In 2008, dementia specialist Dr Peter Garrard analysed Wilson’s linguistic patterns in his House of Commons speeches over decades. He found evidence of changes consonant with the advent of Alzheimer’s, as he had in the later novels of another sufferer, the novelist Iris Murdoch. These verbal shifts count as early warnings rather than markers of the full-blown condition.

Dr David Owen, Wilson’s health minister and then foreign secretary, would later merge his backgrounds in medicine and politics to study the impact of serious illness on the exercise of power. Owen, after “having talked to [Wilson] in the House of Commons over a decade”, writes that the PM quit “because he became aware that his near-photographic memory was no longer working effectively”. As for Ronald Reagan – although the public announcement of his Alzheimer’s came only in 1994, for Owen “it is hard to believe that he was not suffering from some cognitive impairment while president” up to 1989.

Even as improving longevity swells the ranks of domestic Lears, the cult of youth in Western democracies makes it less likely that many of them will hold down key jobs when dementia strikes – or creeps. In Asia, which respects age in office, the problem may surface more rapidly. But if, in the Shakespearean scheme of things, the state is a household, then a household is also a state. An aged father’s confusion and despair shake the heavens in sympathy. And Lear feels himself to be no more than “a poor, infirm, weak and despised old man”.

On stage in the Olivier, that despised old man will, thanks to Simon Russell Beale’s gifts, wring you dry. Perhaps today’s ministers – rather than yesterday’s spin doctors – should take a break from managerial responses to failures in NHS geriatric care and watch the hospital-gowned Lear.

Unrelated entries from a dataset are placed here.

set_option maxRecDepth 8000 in
theorem witness_SignalsAndDelayRegisters : ((at0 live0).ctx.innermost = none ∧ (at0 live0).ctx.lact = false) ∧
    (let s := instant0 { in0 with live := 1 } dom0
     s.ctx.innermost = some 0 ∧ s.domain? 0 = some dom0 ∧ s.ctx.live.getLsbD 0 = true ∧ s.released s.cur = true ∧
      s.ctx.live.getLsbD 63 = false ∧ s.ctx.lact = false ∧ dom0.status[(0 : BitVec 6).toNat] = .unknown ∧
      (s.memberCtxs 0).any (fun c => c.live.getLsbD 0) = true ∧ (s.memberCtxs 0).any (fun c => c.live.getLsbD 63) = false ∧
      (s.seqBusy s.cur || s.ctx.vloop.isSome || s.matrixBusy s.cur || s.unacked s.cur) = false ∧ (∀ n < 64, s.tileEntry s.cur n = none)) ∧
    (let k := { dom0 with status := (Vector.replicate 64 SigStatus.absent).set 0 SigStatus.present }
     k.status[(0 : BitVec 6).toNat] = .present ∧ k.status[(63 : BitVec 6).toNat] = .absent) ∧
    (let s : State := { instant0 in0 dom0 with cores := [(coreKey c0, { Core.reset with journal := [(0, entry0 .posted)] })] }
     s.unacked s.cur = true) ∧
    (let s := (owned (live0.setX 2 0x1000)).storeWord (ownTcmAt c0 0x1000) 0x08000000; let ws := s.wordsAt (ownTcmAt c0 0x1000) 12
     (s.ctx.getX 2).toNat % 4 = 0 ∧ tcmOrScratch s.cur 0x1000 48 = some (ownTcmAt c0 0x1000) ∧ descOk ws = true ∧
      s.parentOk (s.tenantOf s.cur) ((ws[0]?).getD 0).toNat = true ∧ s.freeDomain (s.tenantOf s.cur) = some 0 ∧
      s.parentOk 3 0x08800001 = false ∧ descOk (s.wordsAt (ownTcmAt c0 0) 12) = false ∧ (at0 live0).freeDomain 0 = none) ∧
    (let s := instant0 wide0 dom0
     s.domain? 0 = some dom0 ∧ dom0.tenant = s.tenantOf s.cur ∧ s.memberCtxs 0 = [] ∧ s.children 0 = [] ∧ s.launches = [] ∧
      s.domain? 1 = none ∧ (instant0 in0 dom0).memberCtxs 0 ≠ []) ∧
    (let l : Launch := ⟨48, List.replicate 13 0 ++ [0x80000000], 1, none, [], false, false, none, false, 0, [], [], [], 0, 0, 0, 0, none, false, 0, 0, [], none⟩
     ∃ y ∈ [l], ((y.recWords[13]?).getD 0).getLsbD 31 = true ∧ ((y.recWords[13]?).getD 0).toNat % 1024 = 0) := by decide

set_option maxRecDepth 8000 in
theorem witness_InstantsAndTheirEvents :
    (let s := instant0 in0 dom0
     s.domain? (0 : BitVec 10).toNat = some dom0 ∧ dom0.status[(63 : BitVec 6).toNat] = .unknown ∧
      (∀ c ∈ s.memberCtxs 0, c.live.getLsbD 63 = false) ∧ (∃ c ∈ s.memberCtxs 0, s.running 0 c = true) ∧ s.instantDone 0 = false) ∧
    (let s := instant0 { in0 with wait := .signal 5 false, live := 0x20 } dom0
     (∀ c ∈ s.memberCtxs 0, s.running 0 c = false) ∧ (s.ctxOf c0).memberOf 0 = true ∧ s.waitsOnSignal 0 (s.ctxOf c0) = some 5) ∧
    (let s := instant0 { in0 with pause := .paused } dom0
     s.instantDone 0 = true ∧ dom0.level = 0 ∧ dom0.parent = none ∧ (s.ctxOf c0).memberOf 0 = true) ∧
    (let s := instant0 in0 dom0
     dom0.wdog ≠ 0 ∧ dom0.wdog.toNat * 1024 ≤ dom0.wdCount ∧ (s.ctxOf c0).memberOf 0 = true ∧ (s.ctxOf c0).pause = .no ∧
      (s.ctxOf c0).intrap = false ∧ (s.ctxOf c0).phase = .live) ∧
    (let s := instant0 wide0 dom0; let v : Word := 0x80000000
     (∀ n : Fin 4, (s.ctx.dom[n]).v = false) ∧ v.getLsbD 31 = true ∧ s.ctx.prv = false ∧ (instant0 { wide0 with prv := true } dom0).ctx.prv = true ∧
      dom0.level = 0 ∧ ({ dom0 with pausedInParent := true } : Domain).pausedInParent = true ∧ dom0.pausedInParent = false ∧
      ({ instant0 { wide0 with prv := true } dom0 with ctxs := [(c0, { wide0 with prv := true, tenant := 3 }),
        (.core 0 0 0 1, { in0 with pause := .paused })] } : State).instantDone 0 = true ∧ v.extractLsb' 0 10 = 0 ∧ dom0.tenant = s.tenantOf s.cur ∧
      s.instantDone 0 = false ∧ s.domain? ((0x800003FF : Word).extractLsb' 0 10).toNat = none) := by decide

He wakes to see his daughter by his bed, and to remember his plight: “Do not laugh at me;/ For, as I am a man, I think this lady/ To be my child Cordelia.” “And so I am, I am.” True to his research, Russell Beale plays it more angry than tender. No matter: the scene can still stop a train. Society, medicine, the length of life may change. But Shakespeare remains, in the words of Polish writer Jan Kott, our contemporary.